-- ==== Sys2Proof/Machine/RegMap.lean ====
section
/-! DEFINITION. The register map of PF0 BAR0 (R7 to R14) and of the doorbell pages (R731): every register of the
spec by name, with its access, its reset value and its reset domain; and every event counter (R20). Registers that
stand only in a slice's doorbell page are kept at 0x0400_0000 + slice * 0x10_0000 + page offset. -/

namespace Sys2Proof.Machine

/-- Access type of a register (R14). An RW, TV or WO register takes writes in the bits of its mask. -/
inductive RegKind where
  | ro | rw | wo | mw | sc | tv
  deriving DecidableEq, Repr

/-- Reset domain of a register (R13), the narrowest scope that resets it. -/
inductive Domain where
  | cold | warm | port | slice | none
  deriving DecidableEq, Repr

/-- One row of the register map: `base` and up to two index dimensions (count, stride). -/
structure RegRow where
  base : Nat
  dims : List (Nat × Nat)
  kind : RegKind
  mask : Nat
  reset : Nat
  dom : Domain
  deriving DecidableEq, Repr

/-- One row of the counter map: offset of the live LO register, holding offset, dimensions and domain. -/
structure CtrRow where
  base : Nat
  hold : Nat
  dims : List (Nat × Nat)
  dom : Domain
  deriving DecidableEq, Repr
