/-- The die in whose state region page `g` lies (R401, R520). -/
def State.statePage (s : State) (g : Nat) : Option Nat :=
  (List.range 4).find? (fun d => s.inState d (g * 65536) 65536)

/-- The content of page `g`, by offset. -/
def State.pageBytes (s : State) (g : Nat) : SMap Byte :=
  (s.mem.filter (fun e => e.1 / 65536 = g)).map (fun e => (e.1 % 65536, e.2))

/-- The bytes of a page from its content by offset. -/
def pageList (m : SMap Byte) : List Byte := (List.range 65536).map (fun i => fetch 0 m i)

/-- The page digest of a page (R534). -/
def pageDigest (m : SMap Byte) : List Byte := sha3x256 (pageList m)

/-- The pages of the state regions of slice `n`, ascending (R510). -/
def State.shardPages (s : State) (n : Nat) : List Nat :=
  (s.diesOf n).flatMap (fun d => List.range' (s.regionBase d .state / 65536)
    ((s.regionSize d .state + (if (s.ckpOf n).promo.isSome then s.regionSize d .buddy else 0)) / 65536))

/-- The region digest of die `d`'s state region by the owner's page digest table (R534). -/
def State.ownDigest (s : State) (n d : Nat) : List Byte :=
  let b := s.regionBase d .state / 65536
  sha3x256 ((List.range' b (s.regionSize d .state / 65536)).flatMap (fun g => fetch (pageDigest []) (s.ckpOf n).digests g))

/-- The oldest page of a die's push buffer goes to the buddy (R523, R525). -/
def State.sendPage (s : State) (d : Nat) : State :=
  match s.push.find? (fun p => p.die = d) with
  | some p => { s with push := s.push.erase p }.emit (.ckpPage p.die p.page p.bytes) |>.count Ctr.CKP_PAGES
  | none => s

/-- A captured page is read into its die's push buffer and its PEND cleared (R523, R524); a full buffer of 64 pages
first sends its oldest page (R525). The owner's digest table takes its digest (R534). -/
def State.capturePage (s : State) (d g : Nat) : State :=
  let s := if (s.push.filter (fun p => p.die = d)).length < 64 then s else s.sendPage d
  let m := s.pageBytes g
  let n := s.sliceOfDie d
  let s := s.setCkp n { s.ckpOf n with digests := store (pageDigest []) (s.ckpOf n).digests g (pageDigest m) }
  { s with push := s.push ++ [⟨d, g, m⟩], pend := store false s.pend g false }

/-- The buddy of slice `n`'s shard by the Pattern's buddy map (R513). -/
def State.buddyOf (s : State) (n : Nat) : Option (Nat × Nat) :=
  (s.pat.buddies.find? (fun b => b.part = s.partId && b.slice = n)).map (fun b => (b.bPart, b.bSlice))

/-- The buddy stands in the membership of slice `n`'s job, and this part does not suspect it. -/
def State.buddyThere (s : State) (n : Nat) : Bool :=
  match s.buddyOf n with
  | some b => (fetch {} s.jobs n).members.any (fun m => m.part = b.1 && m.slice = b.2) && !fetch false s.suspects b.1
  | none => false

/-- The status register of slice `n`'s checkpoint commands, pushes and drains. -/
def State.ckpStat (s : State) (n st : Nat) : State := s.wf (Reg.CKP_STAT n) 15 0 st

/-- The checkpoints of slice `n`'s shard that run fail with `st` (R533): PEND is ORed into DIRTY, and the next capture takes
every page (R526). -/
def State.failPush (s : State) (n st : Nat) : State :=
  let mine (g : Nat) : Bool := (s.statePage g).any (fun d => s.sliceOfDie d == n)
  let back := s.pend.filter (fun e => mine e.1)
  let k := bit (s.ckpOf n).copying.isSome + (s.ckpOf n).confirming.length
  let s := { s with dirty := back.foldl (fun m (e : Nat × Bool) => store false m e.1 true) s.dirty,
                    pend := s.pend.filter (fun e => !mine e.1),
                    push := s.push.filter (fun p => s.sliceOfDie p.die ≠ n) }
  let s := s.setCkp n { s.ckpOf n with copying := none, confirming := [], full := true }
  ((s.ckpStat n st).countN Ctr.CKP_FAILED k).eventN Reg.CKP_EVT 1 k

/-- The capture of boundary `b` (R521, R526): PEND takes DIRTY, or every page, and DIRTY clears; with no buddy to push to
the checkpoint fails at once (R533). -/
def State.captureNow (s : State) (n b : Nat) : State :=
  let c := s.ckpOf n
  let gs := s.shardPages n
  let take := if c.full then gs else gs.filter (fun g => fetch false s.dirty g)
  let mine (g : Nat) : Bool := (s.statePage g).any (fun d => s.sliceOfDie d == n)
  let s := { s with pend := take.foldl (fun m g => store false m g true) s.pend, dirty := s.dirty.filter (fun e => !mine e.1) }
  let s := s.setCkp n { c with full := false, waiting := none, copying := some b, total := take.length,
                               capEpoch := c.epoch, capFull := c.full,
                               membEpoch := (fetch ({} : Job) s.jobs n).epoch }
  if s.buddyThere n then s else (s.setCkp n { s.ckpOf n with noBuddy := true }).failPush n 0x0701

▶ **Work task**: Check each line above for the word "sendPage", and copy the lines where it appears.

▶ **Problem solution**:
def State.sendPage (s : State) (d : Nat) : State :=
  let s := if (s.push.filter (fun p => p.die = d)).length < 64 then s else s.sendPage d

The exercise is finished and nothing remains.